In patients with chronic HCV infection, eradication of the infection is a key target in the therapeutic approach of treating extrahepatic manifestations [15]. In patients presenting with unexplained eye pathology such as in this case of orbital pseudotumor, physicians should consider testing for HCV infection or at the very least assessing for risk factors for HCV infection. If successfully treated by HCV eradication, these cases of idiopathic orbital pseudotumor in the setting of HCV infection could be further stratified as HCV-associated orbital pseudotumor. In addition, for this patient, the use of steroids to decrease pain and swelling was very successful. Steroids can act as a bridge to relieve and treat symptoms while awaiting HCV treatment, as coordinating HCV treatment may be complicated by circumstances such as medical insurance, setting up appointments, and so on. Treatment of HCV should then, theoretically, eliminate the extrahepatic symptoms.
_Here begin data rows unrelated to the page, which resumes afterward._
theorem toNat_m2Block (h k : Word) :
    (m2Block h k).toNat = Reference.m2Block h.toNat k.toNat := by
  simp only [m2Block, Reference.m2Block, BitVec.toNat_xor, toNat_shr, toNat_mul_wrap, toNat_m2M]

theorem toNat_m2Pair (b0 b1 : Byte) :
    (m2Pair b0 b1).toNat = b0.toNat ||| Reference.shl b1.toNat 8 := by
  rw [m2Pair, BitVec.toNat_or, toNat_shl, toNat_zext32, toNat_zext32]

theorem toNat_m2Tail3Bytes (tail3 : M2Tail3) (h : Word) (b0 b1 b2 : Byte) :
    (m2Tail3Bytes tail3 h b0 b1 b2).toNat =
      Reference.m2Tail tail3 h.toNat [b0, b1, b2] 0 3 := by
  cases tail3 <;>
    simp only [m2Tail3Bytes, toNat_mul_wrap, BitVec.toNat_xor, toNat_shl, toNat_zext32, toNat_m2Pair,
      toNat_m2M] <;>
    simp [Reference.m2Tail, Reference.byteAt]

/-- The tail on at most three bytes, which stand at offset 0. -/
theorem toNat_m2Tail (tail3 : M2Tail3) (h : Word) : ∀ {rest : List Byte}, rest.length < 4 →
    (m2Tail tail3 h rest).toNat = Reference.m2Tail tail3 h.toNat rest 0 rest.length
  | [], _ => rfl
  | [b0], _ => by
    rw [m2Tail, toNat_mul_wrap, BitVec.toNat_xor, toNat_zext32, toNat_m2M]
    simp [Reference.m2Tail, Reference.byteAt]
  | [b0, b1], _ => by
    rw [m2Tail, toNat_mul_wrap, BitVec.toNat_xor, toNat_m2Pair, toNat_m2M]
    simp [Reference.m2Tail, Reference.byteAt]
  | [b0, b1, b2], _ => toNat_m2Tail3Bytes tail3 h b0 b1 b2
  | _ :: _ :: _ :: _ :: _, hl => by simp only [List.length_cons] at hl; omega

theorem reference_m2Tail_drop (tail3 : M2Tail3) (h : Nat) (data : List Byte) (t r : Nat) :
    Reference.m2Tail tail3 h (data.drop t) 0 r = Reference.m2Tail tail3 h data t r := by
  simp only [Reference.m2Tail, byteAt_drop, Nat.zero_add, Nat.add_zero]

/-- R82: only a 3-byte tail reads M2_TAIL3. -/
theorem m2Tail_double_eq_single (h : Word) :
    ∀ {rest : List Byte}, rest.length ≠ 3 → m2Tail .double h rest = m2Tail .single h rest
  | [], _ => rfl
  | [_], _ => rfl
  | [_, _], _ => rfl
  | [_, _, _], hl => absurd rfl hl
  | _ :: _ :: _ :: _ :: _, _ => rfl

/-! ## The hash (R83) -/

theorem murmur2_nil (tail3 : M2Tail3) (seed : Word) : murmur2 tail3 seed [] = 0#32 := rfl

theorem murmur2_of_ne_nil (tail3 : M2Tail3) (seed : Word) {data : List Byte} (h : data ≠ []) :
    murmur2 tail3 seed data = mixFinalMurmur2
      (m2Tail tail3 (foldBlocks m2Block (seed ^^^ lengthWord data) data)
        (data.drop (4 * (data.length / 4)))) := by
  rw [murmur2, if_neg (by simpa using h), foldInput_eq_tail_foldBlocks]

theorem toNat_murmur2 (tail3 : M2Tail3) (seed : Word) (data : List Byte) :
    (murmur2 tail3 seed data).toNat = Reference.murmur2 tail3 seed.toNat data := by
  by_cases hnil : data = []
  · subst hnil; rfl
  · have start : (seed ^^^ lengthWord data).toNat = seed.toNat ^^^ Reference.wrap data.length := by
      rw [BitVec.toNat_xor, lengthWord, BitVec.toNat_ofNat]; rfl
    rw [murmur2_of_ne_nil tail3 seed hnil, toNat_mixFinalMurmur2,
      toNat_m2Tail tail3 _ (length_tail_lt data), reference_m2Tail_drop, List.length_drop,
      toNat_foldBlocks toNat_m2Block, start, Reference.murmur2,
      if_neg (mt List.length_eq_zero_iff.1 hnil)]

/-! ## The commands (R84, R85) -/

theorem exec_m2h (s : State) :
    exec .m2h s = hashCommand (murmur2 params.m2Tail3 hashDefaultSeed) s := rfl

/-! ## The obligations -/

/-- Settles O35. -/
theorem murmur2FollowsPseudocode : Obligations.Murmur2FollowsPseudocode :=
  fun tail3 seed data => eq_ofNat_of_toNat (toNat_murmur2 tail3 seed data)

/-- Settles O36: the bytes of the input, hashed as O35 says. -/
theorem m2HResult : Obligations.M2HResult := by
  intro s data h
  have present := inputBuffer_of_inputIs h
  have plain := murmur2FollowsPseudocode params.m2Tail3 hashDefaultSeed data
  rw [exec_m2h, exec_m2hS, hashCommand_present _ present, hashCommand_present _ present, plain,
    murmur2FollowsPseudocode]
  exact ⟨rfl, rfl⟩

/-- Settles O38: the bytes after the blocks are `length mod 4` many. -/
theorem tailParameterMattersOnlyForThreeByteTails :
    Obligations.TailParameterMattersOnlyForThreeByteTails := by
  intro seed data hmod
  by_cases hnil : data = []
  · rw [hnil, murmur2_nil, murmur2_nil]
  · have tail : (data.drop (4 * (data.length / 4))).length ≠ 3 := by
      rw [List.length_drop]; omega
    rw [murmur2_of_ne_nil .double seed hnil, murmur2_of_ne_nil .single seed hnil,
      m2Tail_double_eq_single _ tail]

/-- Settles O37. -/
theorem m2HEmptyInputIsZero : Obligations.M2HEmptyInputIsZero := by
  refine fun s => ⟨fun hv hl => ?_, fun hv => ⟨hashCommand_absent _ hv, hashCommand_absent _ hv⟩⟩
  have present := inputBuffer_of_inputIs (inputIs_nil hv hl)
  rw [exec_m2h, exec_m2hS, hashCommand_present _ present, hashCommand_present _ present, murmur2_nil,
    murmur2_nil]
  exact ⟨rfl, rfl⟩

end Sys2Proof.Machine

/-! Proofs about MurmurHash3 (42_murmur3.md): the block and the tail against the spec's pseudocode (R88 to
R90), the hash (R91), and the commands M3H and M3H.S (R92 to R95). The input walk is the one of the proofs
about MurmurHash2. -/

namespace Sys2Proof.Machine

/-! ## The block and the tail (R89, R90) -/

theorem toNat_m3C1 : m3C1.toNat = 0xcc9e2d51 := rfl

theorem toNat_m3C2 : m3C2.toNat = 0x1b873593 := rfl

theorem toNat_m3Scramble (k1 : Word) :
    (m3Scramble k1).toNat =
      Reference.wrap (Reference.rotl (Reference.wrap (k1.toNat * 0xcc9e2d51)) 15 * 0x1b873593) := by
  rw [m3Scramble, toNat_mul_wrap, toNat_rotl32 _ (by decide) (by decide), toNat_mul_wrap, toNat_m3C1,
    toNat_m3C2]

/-- R11: a sum reduced modulo 2^32 may have a summand reduced before. -/
theorem wrap_wrap_add (x y : Nat) : Reference.wrap (Reference.wrap x + y) = Reference.wrap (x + y) :=
  Nat.mod_add_mod x 4294967296 y

theorem toNat_m3Block (h1 k1 : Word) :
    (m3Block h1 k1).toNat = Reference.m3Block h1.toNat k1.toNat := by
  have scale := toNat_literal 5 (by norm_num)
  have offset := toNat_literal 0xe6546b64 (by norm_num)
  rw [m3Block, toNat_add_wrap, toNat_mul_wrap, toNat_rotl32 _ (by decide) (by decide), BitVec.toNat_xor,
    toNat_m3Scramble, scale, offset, wrap_wrap_add, Reference.m3Block]

/-- The tail on at most three bytes, which stand at offset 0. -/
theorem toNat_m3Tail (h1 : Word) : ∀ {rest : List Byte}, rest.length < 4 →
    (m3Tail h1 rest).toNat = Reference.m3Tail h1.toNat rest 0 rest.length
  | [], _ => rfl
  | [b0], _ => by
    rw [m3Tail, BitVec.toNat_xor, toNat_m3Scramble, toNat_zext32]
    simp [Reference.m3Tail, Reference.byteAt]
  | [b0, b1], _ => by
    rw [m3Tail, BitVec.toNat_xor, toNat_m3Scramble, BitVec.toNat_xor, toNat_shl, toNat_zext32,
      toNat_zext32]
    simp [Reference.m3Tail, Reference.byteAt]
  | [b0, b1, b2], _ => by
    rw [m3Tail, BitVec.toNat_xor, toNat_m3Scramble, BitVec.toNat_xor, BitVec.toNat_xor, toNat_shl,
      toNat_shl, toNat_zext32, toNat_zext32, toNat_zext32]
    simp [Reference.m3Tail, Reference.byteAt]
  | _ :: _ :: _ :: _ :: _, hl => by simp only [List.length_cons] at hl; omega

theorem reference_m3Tail_drop (h1 : Nat) (data : List Byte) (t r : Nat) :
    Reference.m3Tail h1 (data.drop t) 0 r = Reference.m3Tail h1 data t r := by
  simp only [Reference.m3Tail, byteAt_drop, Nat.zero_add, Nat.add_zero]

/-! ## The hash (R91) -/

theorem toNat_m3H1 (init : M3H1Init) (seed : Word) :
    (m3H1 init seed).toNat = if init = .seed then seed.toNat else 0 := by
  cases init <;> rfl

theorem toNat_lengthWord (data : List Byte) : (lengthWord data).toNat = Reference.wrap data.length :=
  BitVec.toNat_ofNat data.length 32

theorem toNat_murmur3 (init : M3H1Init) (seed : Word) (data : List Byte) :
    (murmur3 init seed data).toNat = Reference.murmur3 init seed.toNat data := by
  have tailLength : (data.drop (4 * (data.length / 4))).length = data.length % 4 := by
    rw [List.length_drop]; omega
  rw [murmur3, toNat_mixFinalMurmur3, BitVec.toNat_xor, foldInput_eq_tail_foldBlocks,
    toNat_m3Tail _ (length_tail_lt data), reference_m3Tail_drop, tailLength,
    toNat_foldBlocks toNat_m3Block, toNat_m3H1, toNat_lengthWord, Reference.murmur3]

/-- R94: under M3_H1_INIT = zero no step of the hash reads the seed. -/
theorem murmur3_zero_congr_seed (s1 s2 : Word) (data : List Byte) :
    murmur3 .zero s1 data = murmur3 .zero s2 data := rfl

theorem murmur3_zero_nil (seed : Word) : murmur3 .zero seed [] = 0#32 := by
  rw [murmur3_zero_congr_seed seed 0#32]; decide

/-! ## The commands (R92, R93) -/

theorem exec_m3h (s : State) :
    exec .m3h s = hashCommand (murmur3 params.m3H1Init hashDefaultSeed) s := rfl

/-- R94: under M3_H1_INIT = zero both commands hash alike. -/
theorem exec_m3hS_eq_exec_m3h (hz : params.m3H1Init = .zero) (s : State) :
    exec .m3hS s = exec .m3h s := by
  have same : murmur3 .zero s.seed = murmur3 .zero hashDefaultSeed :=
    funext (murmur3_zero_congr_seed s.seed hashDefaultSeed)
  rw [exec_m3hS, exec_m3h, hz, same]

/-- R95: the empty buffer is hashed like any other (R92), and gives 0 under M3_H1_INIT = zero. -/
theorem exec_m3h_empty (hz : params.m3H1Init = .zero) {s : State}
    (hv : s.bufCtrl.getLsbD 0 = true) (hl : s.bufLen = 0#32) :
    exec .m3h s = .next (succeed 0#32 s) := by
  rw [exec_m3h, hashCommand_present _ (inputBuffer_of_inputIs (inputIs_nil hv hl)), hz,
    murmur3_zero_nil]

/-! ## The obligations -/

/-- Settles O39. -/
theorem murmur3FollowsPseudocode : Obligations.Murmur3FollowsPseudocode :=
  fun init seed data => eq_ofNat_of_toNat (toNat_murmur3 init seed data)

/-- Settles O40: the bytes of the input, hashed as O39 says. -/
theorem m3HResult : Obligations.M3HResult := by
  intro s data h
  have present := inputBuffer_of_inputIs h
  have plain := murmur3FollowsPseudocode params.m3H1Init hashDefaultSeed data
  rw [exec_m3h, exec_m3hS, hashCommand_present _ present, hashCommand_present _ present, plain,
    murmur3FollowsPseudocode]
  exact ⟨rfl, rfl⟩

/-- Settles O41: the seed's absence under `zero` carries M3H's outcomes over to M3H.S. -/
theorem m3HSeedAndEmptyInput : Obligations.M3HSeedAndEmptyInput := by
  refine ⟨murmur3_zero_congr_seed, exec_m3hS_eq_exec_m3h, fun hz s hv hl => ?_, murmur3_zero_nil,
    by decide, fun s hv => ⟨hashCommand_absent _ hv, hashCommand_absent _ hv⟩⟩
  rw [exec_m3hS_eq_exec_m3h hz s]
  exact ⟨exec_m3h_empty hz hv hl, exec_m3h_empty hz hv hl⟩

end Sys2Proof.Machine

/-! Proofs about the hash combiner (43_combiner.md): its rounds and its finaliser against the spec's
pseudocode (R98 to R101), the queue and the three paths (R102 to R104), the commands COMB and COMB.S
(R105, R106), and the signed reading of a result (R107). -/

namespace Sys2Proof.Machine

/-! ## The constants (R96) -/

theorem toNat_prime1 : prime1.toNat = 2654435761 := rfl

theorem toNat_prime2 : prime2.toNat = 2246822519 := rfl

theorem toNat_prime3 : prime3.toNat = 3266489917 := rfl

theorem toNat_prime4 : prime4.toNat = 668265263 := rfl

theorem toNat_prime5 : prime5.toNat = 374761393 := rfl

/-! ## The rounds and the finaliser (R98 to R101) -/

/-- R11: a sum reduced modulo 2^32 may have its second summand reduced before. -/
theorem wrap_add_wrap (x y : Nat) : Reference.wrap (x + Reference.wrap y) = Reference.wrap (x + y) :=
  Nat.add_mod_mod x y 4294967296

theorem toNat_queueRound (hash hc : Word) :
    (queueRound hash hc).toNat = Reference.queueRound hash.toNat hc.toNat := by
  rw [queueRound, toNat_mul_wrap, toNat_rotl32 _ (by decide) (by decide), toNat_add_wrap,
    toNat_mul_wrap, wrap_add_wrap, toNat_prime3, toNat_prime4, Reference.queueRound]

theorem toNat_laneRound (v hc : Word) :
    (laneRound v hc).toNat = Reference.round v.toNat hc.toNat := by
  rw [laneRound, toNat_mul_wrap, toNat_rotl32 _ (by decide) (by decide), toNat_add_wrap,
    toNat_mul_wrap, wrap_add_wrap, toNat_prime1, toNat_prime2, Reference.round]

theorem toNat_add_add_add_wrap (a b c d : Word) :
    (a + b + c + d).toNat = Reference.wrap (a.toNat + b.toNat + c.toNat + d.toNat) := by
  rw [toNat_add_wrap, toNat_add_wrap, wrap_wrap_add, toNat_add_wrap, Nat.add_assoc, wrap_wrap_add,
    ← Nat.add_assoc]

theorem toNat_mixState (l : Lanes) : (mixState l).toNat =
    Reference.mixState l.v1.toNat l.v2.toNat l.v3.toNat l.v4.toNat := by
  rw [mixState, toNat_add_add_add_wrap, toNat_rotl32 _ (by decide) (by decide),
    toNat_rotl32 _ (by decide) (by decide), toNat_rotl32 _ (by decide) (by decide),
    toNat_rotl32 _ (by decide) (by decide), Reference.mixState]

theorem toNat_combMixFinal (hash : Word) :
    (combMixFinal hash).toNat = Reference.mixFinal hash.toNat := by
  simp only [combMixFinal, Reference.mixFinal, BitVec.toNat_xor, toNat_shr, toNat_mul_wrap,
    toNat_prime2, toNat_prime3]

theorem toNat_lengthTerm {n : Nat} (hn : n ≤ 8) : (lengthTerm n).toNat = 4 * n :=
  toNat_literal (4 * n) (by omega)

/-! ## The lanes (R103, R104) -/

theorem toNat_lanesInit_v1 (seed : Word) :
    (lanesInit seed).v1.toNat = Reference.wrap (seed.toNat + 2654435761 + 2246822519) := by
  rw [lanesInit, toNat_add_wrap, toNat_add_wrap, wrap_wrap_add, toNat_prime1, toNat_prime2]

theorem toNat_lanesInit_v2 (seed : Word) :
    (lanesInit seed).v2.toNat = Reference.wrap (seed.toNat + 2246822519) := by
  rw [lanesInit, toNat_add_wrap, toNat_prime2]

theorem lanesInit_v3 (seed : Word) : (lanesInit seed).v3 = seed := rfl

theorem toNat_lanesInit_v4 (seed : Word) :
    (lanesInit seed).v4.toNat = Reference.wrap (seed.toNat + (4294967296 - 2654435761)) := by
  rw [lanesInit, BitVec.toNat_sub, toNat_prime1, Nat.add_comm, Reference.wrap]

theorem toNat_lanesPass_v1 (l : Lanes) (h1 h2 h3 h4 : Word) :
    (lanesPass l h1 h2 h3 h4).v1.toNat = Reference.round l.v1.toNat h1.toNat :=
  toNat_laneRound l.v1 h1

theorem toNat_lanesPass_v2 (l : Lanes) (h1 h2 h3 h4 : Word) :
    (lanesPass l h1 h2 h3 h4).v2.toNat = Reference.round l.v2.toNat h2.toNat :=
  toNat_laneRound l.v2 h2

theorem toNat_lanesPass_v3 (l : Lanes) (h1 h2 h3 h4 : Word) :
    (lanesPass l h1 h2 h3 h4).v3.toNat = Reference.round l.v3.toNat h3.toNat :=
  toNat_laneRound l.v3 h3

theorem toNat_lanesPass_v4 (l : Lanes) (h1 h2 h3 h4 : Word) :
    (lanesPass l h1 h2 h3 h4).v4.toNat = Reference.round l.v4.toNat h4.toNat :=
  toNat_laneRound l.v4 h4

/-! ## The queue (R102, R103) -/

/-- The offsets that `queueFold` lets through are the spec's loop indices, which count from 1. -/
theorem map_succ_filter_offsets : ∀ lo ≤ 8, ∀ n ≤ 8,
    (([0, 1, 2, 3, 4, 5, 6, 7] : List (Fin 8)).filter
      fun k => decide (lo ≤ k.val ∧ k.val < n)).map (fun k => k.val + 1) =
      List.range' (lo + 1) (n + 1 - (lo + 1)) := by
  decide

section
variable {hc : Fin 8 → Word} {hcNat : Nat → Nat}
  (h : ∀ k : Fin 8, (hc k).toNat = hcNat (k.val + 1))
include h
Our case report has several limitations. First, we were unable to obtain a pathologic specimen from the patient to confirm a diagnosis. Second, the patient never received HCV treatment and additionally passed away; therefore, it is unknown whether treatment of his HCV would have led to complete resolution of his eye pathology.

Additional Points

Learning Points. (i) In patients with unexplained eye pathology, consider testing for HCV infection as a source of etiology as HCV is a treatable condition in light of recent advances in HCV therapy, and extrahepatic manifestations of HCV are treated by eradication of the virus. (ii) Extrahepatic manifestations of chronic HCV infections are common and should always be considered as a cause of pathology. (iii) Autoimmune phenomena, in the setting of HCV infection, may cause extrahepatic manifestations and must be considered in the differential for HCV-infected patients. (iv) Steroid treatment may serve as a bridge to suppress symptoms of extrahepatic manifestations, such as this case of eye inflammation, while HCV-infected patients await eradication of their HCV infections.

Conflicts of Interest

The authors declare that they have no conflicts of interest.